Service restrictions and quotas - AWS Marketplace

Service restrictions and quotas

This section describes restrictions and quotas on your machine learning (ML) products in AWS Marketplace.

Network isolation

For security purposes, when a buyer subscribes to your containerized product, the Docker containers are run in an isolated environment without network access. When you create your containers, don't rely on making outgoing calls over the internet because they will fail. Calls to AWS services will also fail.

Image size

Your Docker image size is governed by the Amazon Elastic Container Registry (Amazon ECR) service quotas. The Docker image size affects the startup time during training jobs, batch-transform jobs, and endpoint creation. For better performance, maintain an optimal Docker image size.

Storage size

When you create an endpoint, Amazon SageMaker attaches an Amazon Elastic Block Store (Amazon EBS) storage volume to each ML compute instance that hosts the endpoint. (An endpoint is also known as real-time inference or Amazon SageMaker hosting service.) The size of the storage volume depends on the instance type. For more information, see Host Instance Storage Volumes in the Amazon SageMaker Developer Guide

For batch transform, see Storage in Batch Transform in the Amazon SageMaker Developer Guide.

Instance size

SageMaker provides a selection of instance types that are optimized to fit different ML use cases. Instance types are comprised of varying combinations of CPU, GPU, memory, and networking capacity. Instance types give you the flexibility to choose the appropriate mix of resources for building, training, and deploying your ML models. For more information, see Amazon SageMaker ML Instance Types.

Payload size for inference

For an endpoint, limit the maximum size of the input data per invocation to 6 MB. This value can't be adjusted.

For batch transform, the maximum size of the input data per invocation is 100 MB. This value can't be adjusted.

Processing time for inference

For an endpoint, the maximum processing time per invocation is 60 seconds. This value can't be adjusted.

For batch transform, the maximum processing time per invocation is 60 minutes. This value can't be adjusted.

Service quotas

For more information about quotas related to training and inference, see Amazon SageMaker Service Quotas.

Asynchronous inference

Model packages and algorithms published in AWS Marketplace can't be deployed to endpoints configured for Amazon SageMaker Asynchronous Inference. Endpoints configured for asynchronous inference requires models to have network connectivity. All AWS Marketplace models operate in network isolation. For more information, see No network access.

Serverless inference

Model packages and algorithms published in AWS Marketplace can't be deployed to endpoints configured for Amazon SageMaker Serverless Inference. Endpoints configured for serverless inference require models to have network connectivity. All AWS Marketplace models operate in network isolation. For more information, see No network access.

Managed spot training

For all algorithms from AWS Marketplace, the value of MaxWaitTimeInSeconds is set to 3,600 seconds (60 minutes), even if the checkpoint for managed spot training is implemented. This value can't be adjusted.

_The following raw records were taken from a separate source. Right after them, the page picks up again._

-- ==== Sys2Proof/Machine/Dispatch.lean ====
section
/-! DEFINITION. The meaning of every instruction: one arm per row of spec/opcode_table.json. -/

namespace Sys2Proof.Machine

def exec (i : Instr) (s : State) : Host.Outcome State Fault Refusal :=
  match i with
  | .crcInit k => Sys2Proof.Machine.execCrcInit k s
  | .crcUpdate k w => Sys2Proof.Machine.execCrcUpdate k w s
  | .crcDigest k => Sys2Proof.Machine.execCrcDigest k s
  | .frameEncode board cmd param1 param2 => Sys2Proof.Machine.execFrameEncode board cmd param1 param2 s
  | .frameMatch rx expBoard expCmd => Sys2Proof.Machine.execFrameMatch rx expBoard expCmd s
  | .frameRdec rx => Sys2Proof.Machine.execFrameRdec rx s
  | .frameCdec rx => Sys2Proof.Machine.execFrameCdec rx s
  | .reservedOp7 => Sys2Proof.Machine.execReservedOp7 s
  | .writeBuffer addr param1 param2 => Sys2Proof.Machine.execWriteBuffer addr param1 param2 s
  | .writePage addr param1 param2 => Sys2Proof.Machine.execWritePage addr param1 param2 s
  | .writeCrc addr param1 param2 => Sys2Proof.Machine.execWriteCrc addr param1 param2 s
  | .ping addr param1 param2 => Sys2Proof.Machine.execPing addr param1 param2 s
  | .setId addr param1 param2 => Sys2Proof.Machine.execSetId addr param1 param2 s
  | .response channel addr code status tail => Sys2Proof.Machine.execResponse channel addr code status tail s

end Sys2Proof.Machine
end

Docker images and AWS accounts

For publishing, images must be stored in Amazon ECR repositories owned by the AWS account of the seller. It isn't possible to publish images that are stored in a repository owned by another AWS account.

Publishing model packages from built-in algorithms or AWS Marketplace

Model packages created from training jobs using an Amazon SageMaker built-in algorithm or an algorithm from an AWS Marketplace subscription can't be published.

You can still use the model artifacts from the training job, but your own inference image is required for publishing model packages.

Supported AWS Regions for publishing

AWS Marketplace supports publishing model package and algorithm resources from AWS Regions where the following are both true:

All assets required for publishing a model package or algorithm product must be stored in the same Region that you choose to publish from. This includes the following:

  • Model package and algorithm resources that are created in Amazon SageMaker

  • Inference and training images that are uploaded to Amazon ECR repositories

  • Model artifacts (if any) that are stored in Amazon Simple Storage Service (Amazon S3) and dynamically loaded during model deployment for model package resources

  • Test data for inference and training validation that are stored in Amazon S3

You can develop and train your product in any Region that is supported by SageMaker. But, before you can publish, you must copy all assets to and re-create resources in a Region that AWS Marketplace supports publishing from.

During the listing process, regardless of the AWS Region that you publish from, you can choose the Regions that you want to publish to and make your product available in.